/-- A lane word entering a stream, from its thread or from a play (R342, R346). -/
def enterWord (s : State) (t : Tid) (n : Nat) (e : EWord) (play : Bool) : State :=
  let st := strOf s t n
  let (s, e) := captureAll s t.fid st.cmask { e with seq := st.seq }
  let s := reserve s t n st e
  let first := st.openRun.isEmpty && st.playRun.isEmpty
  let born := if first then s.nextId else st.openBorn
  let s := { s with nextId := if first then s.nextId + 1 else s.nextId }
  modStr s t n fun st =>
    { st with seq := (st.seq + 1) % 2 ^ 32, openBorn := born
              openRun := if play then st.openRun else st.openRun ++ [e]
              playRun := if play then st.playRun ++ [e] else st.playRun }

/-- A trailer closes the open run, or the run that a play feeds (R40). -/
def closeRun (s : State) (t : Tid) (n : Nat) (w : BitVec 64) (play : Bool) : State :=
  modStr s t n fun st =>
    let ws := if play then st.playRun else st.openRun
    { st with nextRun := st.nextRun + 1, runs := st.runs ++ [⟨st.nextRun, ws, w, st.openBorn⟩]
              openRun := if play then st.openRun else [], playRun := if play then [] else st.playRun }

/-! ## LANE_WORD_EMIT -/

/-- The run structure of R43, as a word finds the open run of its stream. -/
def runCheck (st : Option Stream) (op : Nat) : Option Cause :=
  match st with
  | none => none
  | some st =>
    let n := st.openRun.length
    if op = 0x380 then (if n = 0 then some .run else none)
    else if 32 ≤ n then some .run
    else if n ≠ 0 && (decide (op = 0x318) || st.openRun.any fun e => decide (e.op = 0x318)) then some .run
    else none

/-- The doubleword after a word with T = 1 is a trailer (R43). -/
def trailerNext (s : State) (w : BitVec 64) : State × Option (Cause × Word64) :=
  if !w.getLsbD 10 || decide ((lOp w).toNat = 0x380) then (s, none)
  else
    let va := ((me s).pc + 8).toNat
    match fetchBytes s s.cur.fid (myPid s) va 8 with
    | (s, .error c) => (s, some (c, BitVec.ofNat 64 va))
    | (s, .ok bs) =>
      let v : BitVec 64 := BitVec.ofNat 64 (leNat bs)
      if lCls v = 3 ∧ lOp v = 0x380 then (s, none) else (s, some (.run, w))

/-- Words recorded into the open capture (R351). -/
def record (s : State) (w : BitVec 64) : State :=
  modMe s fun x => { x with capture := x.capture.map fun c => (c.1, c.2 ++ [w]) }

/-- The thread's own emission waits: the buffer is full (R321), or plays are queued on the stream, behind
which the word enters (R352; log 26). -/
def emitHeld (s : State) : Bool :=
  match curStream (me s) with
  | none => false
  | some (n, st) => !st.plays.isEmpty || bufferFull s s.cur n

/-- LANE_WORD_EMIT (R55): the checks in order, then the word enters the current stream; a retired word after its emulation
handler has run (R56, R434). -/
def execLaneWordEmit (w : BitVec 64) (s : State) : Out :=
  if emitHeld s then .next s
  else match formCheck (me s).role w with
  | some c => trap s c w
  | none =>
    let op := (lOp w).toNat
    let cur := curStream (me s)
    match runCheck (cur.map (·.2)) op, trailerNext s w with
    | some c, _ => trap s c w
    | none, (s, some (c, v)) => trap s c v
    | none, (s, none) =>
      match cur with
      | none => trap s .stream w
      | some (n, st) =>
        if op = 0x380 then .next (advance (record (closeRun s s.cur n w false) w) 8)
        else
          let e := withUniforms (fun r => ((me s).gr r).toNat) w (me s).yoke
          match argCheck s s.cur.fid st.cmask e with
          | some c => trap s c w
          | none =>
            if decide (op = 0x201) && decide (32 ≤ (me s).queued.length) then trap s .vqfull w
            else if isRetired op then afterStall s fun s => .next (advance (record (enterWord s s.cur n e false) w) 8)
            else .next (advance (record (enterWord s s.cur n e false) w) 8)

end Sys2Proof.Machine
end

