/-- CQCTL.RESUME of one queue: the faulted operation restarts at its faulting chunk, and a faulted list entry
is read again. -/
def execCqctlResume (pid q : Nat) (s : State) : Out :=
  let x := copyQ s pid q
  if !x.halted then .next s
  else .next (modHead (setCopyQ s pid q { x with halted := false }) pid q fun e => { e with fault := none, told := false, chunks := [] })

/-- CQSTAT of a cluster (R139). Entries past the 32nd wait behind the queue (log 99). -/
def cqstat (s : State) (pid : Nat) : Nat :=
  (List.range 4).foldl (init := 0) fun acc q =>
    let x := copyQ s pid q
    let st := if x.halted then 2 else if x.ents.isEmpty then 0 else 1
    acc + (min 32 x.ents.length + 64 * st) * 2 ^ (8 * q)

end Sys2Proof.Machine
end

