-- ==== Sys2Proof/Certificates/Slice0/Obligations.lean ====
section
/-! DEFINITION. The statements about the model: one proposition for each obligation, over the shared forms at the
head of the file. -/

namespace Sys2Proof.Claims

open Sys2Proof Sys2Proof.Machine

/-! ## Shared forms -/

/-- The answer is a next state with a property. -/
def Goes (o : Out) (P : State → Prop) : Prop := ∃ t, o = .next t ∧ P t

/-- Every byte of main memory reads as before. -/
def SameMem (s t : State) : Prop := ∀ a, t.mem.read a = s.mem.read a

/-- Nothing but one thread has changed. -/
def OnlyThread (s t : State) (u : Tid) : Prop :=
  t = { s with threads := t.threads } ∧ ∀ v, v ≠ u → t.thr v = s.thr v

/-- Of the thread in focus only the program counter and the general registers may have changed; of the rest of the
machine, nothing. -/
def OnlyRegs (s t : State) : Prop :=
  OnlyThread s t s.cur ∧ SameMem s t ∧ me t = { me s with pc := (me t).pc, g := (me t).g }

/-- One general register holds a new value, g0 reads 0, every other register its old value (R319). -/
def RegIs (s t : State) (d : Nat) (v : Word64) : Prop :=
  ∀ r, (me t).gr r = if r = d ∧ r ≠ 0 then v else (me s).gr r

/-- An instruction of `n` bytes of code that writes `v` to one general register, goes on after itself, and changes
nothing else. -/
def Writes (s : State) (o : Out) (n : Nat) (d : GReg) (v : Word64) : Prop :=
  Goes o fun t => OnlyRegs s t ∧ (me t).pc = (me s).pc + BitVec.ofNat 64 n ∧ RegIs s t d.toNat v

/-- A scalar floating-point word: the register is written and the thread goes on at the next parcel; the rest of the
thread is as before, and so is the rest of the machine where the context enables none of the events (R195, R433). -/
def FloatGoes (s : State) (o : Out) (d : GReg) (v : Word64) : Prop :=
  Goes o fun t => RegIs s t d.toNat v ∧ (me t).pc = (me s).pc + 4
    ∧ me t = { me s with pc := (me t).pc, g := (me t).g } ∧ (∀ u, u ≠ s.cur → t.thr u = s.thr u)
    ∧ ((s.ctx (myCtx s)).aelEn = 0 → OnlyRegs s t)

/-- The state with the program counter of the thread in focus at an address, and nothing else changed. -/
def At (s : State) (pc : Word64) : State := s.setThr s.cur { me s with pc := pc }

/-- The state after a precise trap of the thread in focus (R332): the handler is entered, or, where INTRAP is 1 or
there is no handler, the thread halts. -/
def Trapped (s : State) (cause : Cause) (value resume : Word64) : State :=
  if (me s).intrap = true ∨ (me s).tvec.toNat / 4 = 0 then haltThread s s.cur cause value resume
  else s.setThr s.cur { me s with
    tpc := resume, tcause := cause.code, tval := value, intrap := true, wait := none, popAt := none
    pc := BitVec.ofNat 64 (4 * ((me s).tvec.toNat / 4)) }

▸ TASK INSTRUCTIONS
Write out the entries above word for word.

▸ RESULT OF THIS TASK
/-- A lane word entering a stream, from its thread or from a play (R342, R346). -/
def enterWord (s : State) (t : Tid) (n : Nat) (e : EWord) (play : Bool) : State :=
  let st := strOf s t n
  let (s, e) := captureAll s t.fid st.cmask { e with seq := st.seq }
  let s := reserve s t n st e
  let first := st.openRun.isEmpty && st.playRun.isEmpty
  let born := if first then s.nextId else st.openBorn
  let s := { s with nextId := if first then s.nextId + 1 else s.nextId }
  modStr s t n fun st =>
    { st with seq := (st.seq + 1) % 2 ^ 32, openBorn := born
              openRun := if play then st.openRun else st.openRun ++ [e]
              playRun := if play then st.playRun ++ [e] else st.playRun }

/-- A trailer closes the open run, or the run that a play feeds (R40). -/
def closeRun (s : State) (t : Tid) (n : Nat) (w : BitVec 64) (play : Bool) : State :=
  modStr s t n fun st =>
    let ws := if play then st.playRun else st.openRun
    { st with nextRun := st.nextRun + 1, runs := st.runs ++ [⟨st.nextRun, ws, w, st.openBorn⟩]
              openRun := if play then st.openRun else [], playRun := if play then [] else st.playRun }

/-! ## LANE_WORD_EMIT -/

/-- The run structure of R43, as a word finds the open run of its stream. -/
def runCheck (st : Option Stream) (op : Nat) : Option Cause :=
  match st with
  | none => none
  | some st =>
    let n := st.openRun.length
    if op = 0x380 then (if n = 0 then some .run else none)
    else if 32 ≤ n then some .run
    else if n ≠ 0 && (decide (op = 0x318) || st.openRun.any fun e => decide (e.op = 0x318)) then some .run
    else none

/-- The doubleword after a word with T = 1 is a trailer (R43). -/
def trailerNext (s : State) (w : BitVec 64) : State × Option (Cause × Word64) :=
  if !w.getLsbD 10 || decide ((lOp w).toNat = 0x380) then (s, none)
  else
    let va := ((me s).pc + 8).toNat
    match fetchBytes s s.cur.fid (myPid s) va 8 with
    | (s, .error c) => (s, some (c, BitVec.ofNat 64 va))
    | (s, .ok bs) =>
      let v : BitVec 64 := BitVec.ofNat 64 (leNat bs)
      if lCls v = 3 ∧ lOp v = 0x380 then (s, none) else (s, some (.run, w))

/-- Words recorded into the open capture (R351). -/
def record (s : State) (w : BitVec 64) : State :=
  modMe s fun x => { x with capture := x.capture.map fun c => (c.1, c.2 ++ [w]) }

/-- The thread's own emission waits: the buffer is full (R321), or plays are queued on the stream, behind
which the word enters (R352; log 26). -/
def emitHeld (s : State) : Bool :=
  match curStream (me s) with
  | none => false
  | some (n, st) => !st.plays.isEmpty || bufferFull s s.cur n

/-- LANE_WORD_EMIT (R55): the checks in order, then the word enters the current stream; a retired word after its emulation
handler has run (R56, R434). -/
def execLaneWordEmit (w : BitVec 64) (s : State) : Out :=
  if emitHeld s then .next s
  else match formCheck (me s).role w with
  | some c => trap s c w
  | none =>
    let op := (lOp w).toNat
    let cur := curStream (me s)
    match runCheck (cur.map (·.2)) op, trailerNext s w with
    | some c, _ => trap s c w
    | none, (s, some (c, v)) => trap s c v
    | none, (s, none) =>
      match cur with
      | none => trap s .stream w
      | some (n, st) =>
        if op = 0x380 then .next (advance (record (closeRun s s.cur n w false) w) 8)
        else
          let e := withUniforms (fun r => ((me s).gr r).toNat) w (me s).yoke
          match argCheck s s.cur.fid st.cmask e with
          | some c => trap s c w
          | none =>
            if decide (op = 0x201) && decide (32 ≤ (me s).queued.length) then trap s .vqfull w
            else if isRetired op then afterStall s fun s => .next (advance (record (enterWord s s.cur n e false) w) 8)
            else .next (advance (record (enterWord s s.cur n e false) w) 8)

end Sys2Proof.Machine
end

/-- CQCTL.RESUME of one queue: the faulted operation restarts at its faulting chunk, and a faulted list entry
is read again. -/
def execCqctlResume (pid q : Nat) (s : State) : Out :=
  let x := copyQ s pid q
  if !x.halted then .next s
  else .next (modHead (setCopyQ s pid q { x with halted := false }) pid q fun e => { e with fault := none, told := false, chunks := [] })

/-- CQSTAT of a cluster (R139). Entries past the 32nd wait behind the queue (log 99). -/
def cqstat (s : State) (pid : Nat) : Nat :=
  (List.range 4).foldl (init := 0) fun acc q =>
    let x := copyQ s pid q
    let st := if x.halted then 2 else if x.ents.isEmpty then 0 else 1
    acc + (min 32 x.ents.length + 64 * st) * 2 ^ (8 * q)

end Sys2Proof.Machine
end

-- ==== Sys2Proof/Certificates/Slice0/Obligations.lean ====
section
/-! DEFINITION. The statements about the model: one proposition for each obligation, over the shared forms at the
head of the file. -/

namespace Sys2Proof.Claims

open Sys2Proof Sys2Proof.Machine

/-! ## Shared forms -/

/-- The answer is a next state with a property. -/
def Goes (o : Out) (P : State → Prop) : Prop := ∃ t, o = .next t ∧ P t

/-- Every byte of main memory reads as before. -/
def SameMem (s t : State) : Prop := ∀ a, t.mem.read a = s.mem.read a

/-- Nothing but one thread has changed. -/
def OnlyThread (s t : State) (u : Tid) : Prop :=
  t = { s with threads := t.threads } ∧ ∀ v, v ≠ u → t.thr v = s.thr v

/-- Of the thread in focus only the program counter and the general registers may have changed; of the rest of the
machine, nothing. -/
def OnlyRegs (s t : State) : Prop :=
  OnlyThread s t s.cur ∧ SameMem s t ∧ me t = { me s with pc := (me t).pc, g := (me t).g }

/-- One general register holds a new value, g0 reads 0, every other register its old value (R319). -/
def RegIs (s t : State) (d : Nat) (v : Word64) : Prop :=
  ∀ r, (me t).gr r = if r = d ∧ r ≠ 0 then v else (me s).gr r

/-- An instruction of `n` bytes of code that writes `v` to one general register, goes on after itself, and changes
nothing else. -/
def Writes (s : State) (o : Out) (n : Nat) (d : GReg) (v : Word64) : Prop :=
  Goes o fun t => OnlyRegs s t ∧ (me t).pc = (me s).pc + BitVec.ofNat 64 n ∧ RegIs s t d.toNat v

/-- A scalar floating-point word: the register is written and the thread goes on at the next parcel; the rest of the
thread is as before, and so is the rest of the machine where the context enables none of the events (R195, R433). -/
def FloatGoes (s : State) (o : Out) (d : GReg) (v : Word64) : Prop :=
  Goes o fun t => RegIs s t d.toNat v ∧ (me t).pc = (me s).pc + 4
    ∧ me t = { me s with pc := (me t).pc, g := (me t).g } ∧ (∀ u, u ≠ s.cur → t.thr u = s.thr u)
    ∧ ((s.ctx (myCtx s)).aelEn = 0 → OnlyRegs s t)

/-- The state with the program counter of the thread in focus at an address, and nothing else changed. -/
def At (s : State) (pc : Word64) : State := s.setThr s.cur { me s with pc := pc }

/-- The state after a precise trap of the thread in focus (R332): the handler is entered, or, where INTRAP is 1 or
there is no handler, the thread halts. -/
def Trapped (s : State) (cause : Cause) (value resume : Word64) : State :=
  if (me s).intrap = true ∨ (me s).tvec.toNat / 4 = 0 then haltThread s s.cur cause value resume
  else s.setThr s.cur { me s with
    tpc := resume, tcause := cause.code, tval := value, intrap := true, wait := none, popAt := none
    pc := BitVec.ofNat 64 (4 * ((me s).tvec.toNat / 4)) }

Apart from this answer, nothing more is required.